Driving around (picking up Christmas presents), yesterday, we were listening to Tears for Fears new album “The Tipping Point” (2022). Great album and fun the listen to.

My wife (best mate) and myself had some fun and a giggle listening. We definitely connected with the music emotionally. In the car, audio couldn’t be more basic, but the music shines through.

A few days ago, we played “Tinsel Town in the Rain”. From A Walk Across The Rooftops, by The Blue Nile (1984). Using our original Linn vinyl copy on our LP12.

It was staggeringly good…
I mean hairs on the back of the neck type of good.
Whilst that’s a musical connection, it was also a HiFi thing. We know this record well. It’s a favourite. We have this same record in different places on different formats.

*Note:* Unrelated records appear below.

-- ==== Sys2Proof/Machine/State.lean ====
section
/-! DEFINITION. The state of the block as plain data: the registers of R32 and R45, and two fields of the model's own,
the inputs the host still presents and the response to the command just executed. -/

namespace Sys2Proof.Machine

/-- The six status codes of R210, by name. -/
inductive Status where
  /-- `OK`. -/
  | ok
  /-- `ERR_ILLEGAL`: any illegal word. -/
  | errIllegal
  /-- `ERR_RANGE`: a ROM index or register number out of range, or an unfilled buffer slot. -/
  | errRange
  /-- `ERR_RX_OVERRUN`: a push into a full buffer. -/
  | errRxOverrun
  /-- `ERR_READ_SHORT`: a decode with fewer than 9 bytes. -/
  | errReadShort
  /-- `ERR_CRC_MISMATCH`: a decode of 9 bytes whose CRC does not match. -/
  | errCrcMismatch
  deriving DecidableEq, Repr

/-- The outputs for one command (R42): `STAT` and `DOUT`. -/
structure Response where
  stat : Byte
  dout : Word16
  deriving DecidableEq, Repr

/-- What the host can do to the block in one step: present a command word (R30, R80), or assert reset (R261). -/
inductive HostInput where
  | command (w : Word16)
  | reset
  deriving DecidableEq, Repr

/-- R45: "The block never faults, halts or refuses in the model's sense. Each of its errors is a normal response that
the host reads". So there is no reason to fault, and this type has no constructor: nothing can raise a fault, which is
exact, neither safe nor unsafe (log 7). -/
inductive Fault where
  deriving DecidableEq, Repr

/-- Reasons a step can be refused. -/
inductive Refusal where
  /-- Raised by `exec` alone, for a command that has no meaning yet; no arm of `exec` raises it in this model. Safe: the
  machine stops where the block goes on. -/
  | notModelled (mnemonic : String)
  deriving DecidableEq, Repr

/-- The registers of R32 (R45 gives the widths), and the model's own `inputs` and `response`. `RXCNT` is the length of
`rxbuf` (R34, R45). -/
structure State where
  /-- `STATUS`: the status code of the most recent command (R40). -/
  status : Byte
  /-- `CRC`: the accumulator (R33). -/
  crc : Word16
  /-- `RXBUF[0..RXCNT-1]`: the bytes received, in arrival order (R34). -/
  rxbuf : List Byte
  /-- `VALID`: 1 exactly when the most recent RX_DECODE succeeded (R35). -/
  valid : BitVec 1
  /-- `HUM`: the raw humidity field (R36). -/
  hum : Word16
  /-- `TEMP`: the raw temperature field (R36). -/
  temp : Word16
  /-- `R_ADDR`: response byte 0 (R37). -/
  rAddr : Byte
  /-- `R_FUNC`: response byte 1 (R37). -/
  rFunc : Byte
  /-- `R_BCNT`: response byte 2 (R37). -/
  rBcnt : Byte
  /-- `RX_CRC`: the transmitted CRC of the last full-length frame (R38). -/
  rxCrc : Word16
  /-- `CALC_CRC`: the CRC computed over that frame's first 7 bytes (R38). -/
  calcCrc : Word16
  /-- `READ_COUNT`: successful decodes, modulo 2^32 (R39). -/
  readCount : Word32
  /-- The model's own: the inputs the host still presents, oldest first (R30, R91, R261; log 1). -/
  inputs : List HostInput
  /-- The model's own: `STAT` and `DOUT` of the most recent command since reset, none where there is none (R42; log 3). -/
  response : Option Response
  deriving DecidableEq, Repr

/-- R260: the state right after reset. The host has presented nothing and no command has been answered. -/
def State.reset : State where
  status := 0x00
  crc := 0xFFFF
  rxbuf := []
  valid := 0
  hum := 0x0000
  temp := 0x0000
  rAddr := 0x00
  rFunc := 0x00
  rBcnt := 0x00
  rxCrc := 0x0000
  calcCrc := 0x0000
  readCount := 0x00000000
  inputs := []
  response := none

end Sys2Proof.Machine
end

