-- ==== Sys2Proof/Machine/Control.lean ====
section
/-! DEFINITION. Control and register access: NOP (R190), RD_REG (R191), and the answer to an illegal word (R193). -/

namespace Sys2Proof.Machine

/-- R190 `NOP`: `respond(OK, 0x0000)`. -/
def execNop (s : State) : Host.Outcome State Fault Refusal :=
  .next (respond .ok 0x0000 s)

/-- R191 `RD_REG r`: "every read sees the state before this command". -/
def execRdReg (r : Byte) (s : State) : Host.Outcome State Fault Refusal :=
  match readReg s (indexOperand r) with
  | some v => .next (respond .ok v s)
  | none => .next (respond .errRange 0x0000 s)

/-- R193: any word R84 classes ILLEGAL executes as `respond(ERR_ILLEGAL, 0x0000)`, and the block keeps running. -/
def execIllegal (s : State) : Host.Outcome State Fault Refusal :=
  .next (respond .errIllegal 0x0000 s)

end Sys2Proof.Machine
end

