-- ==== Sys2Proof/Machine/Request.lean ====
section
/-! DEFINITION. The request family: REQ_READ (R132). -/

namespace Sys2Proof.Machine

/-- R132 `REQ_READ i`: the byte of the request ROM, or ERR_RANGE for i in 8..255. -/
def execReqRead (i : Byte) (s : State) : Host.Outcome State Fault Refusal :=
  match romByte (indexOperand i) with
  | some b => .next (respond .ok (zext16 b) s)
  | none => .next (respond .errRange 0x0000 s)

end Sys2Proof.Machine
end

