-- ==== Sys2Proof/Config.lean ====
section
/-! DEFINITION. What an implementation fixes. The block itself has nothing open: every result, flag and register has a
value given by a rule, so there is no free value here. What the spec leaves OPEN belongs to the host (R8, D15, D21), and
a host layer takes it as an argument: `HostConfig`. -/

namespace Sys2Proof

/-- R223: what the host does on a fatal error. OPEN for the host (D15); the block behaves the same under both. -/
inductive FatalPolicy where
  /-- The reference behaviour: print a diagnostic and terminate the process. -/
  | failFast
  /-- The permitted variant: abandon the cycle and go on to the next one. -/
  | skipAndContinue
  deriving DecidableEq, Repr

/-- The OPEN parameters of the host (R8). No rule of the block depends on either. -/
structure HostConfig where
  /-- `FATAL_POLICY`. -/
  fatalPolicy : FatalPolicy
  /-- `POLL_INTERVAL_MS`, from the CLI. -/
  pollIntervalMs : Nat
  deriving DecidableEq, Repr

end Sys2Proof
end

We stream from the internet, play CD’s and also use a server. All different ways to enjoy music. In fact, using an Innous server, this does the heavy lifting of musical playback in our house. It’s alway on and I guess we get used to listening this way.

Don’t get me wrong, it sounds great. But a better source will give more music. Maybe more emotion too.

We don’t use the LP12 all the time. But when we do, it’s more likely to get an emotional connection from us. It seems so precise and natural to the original recordings. It brings out notes, timbre, timings, other subtleties that aren’t apparent in other situations.

So, using a phrase a good friend recently shared with me “musical induced frissons” can come in lots of different forms.

It’s all about the music.
But, the HiFi defiantly helps too.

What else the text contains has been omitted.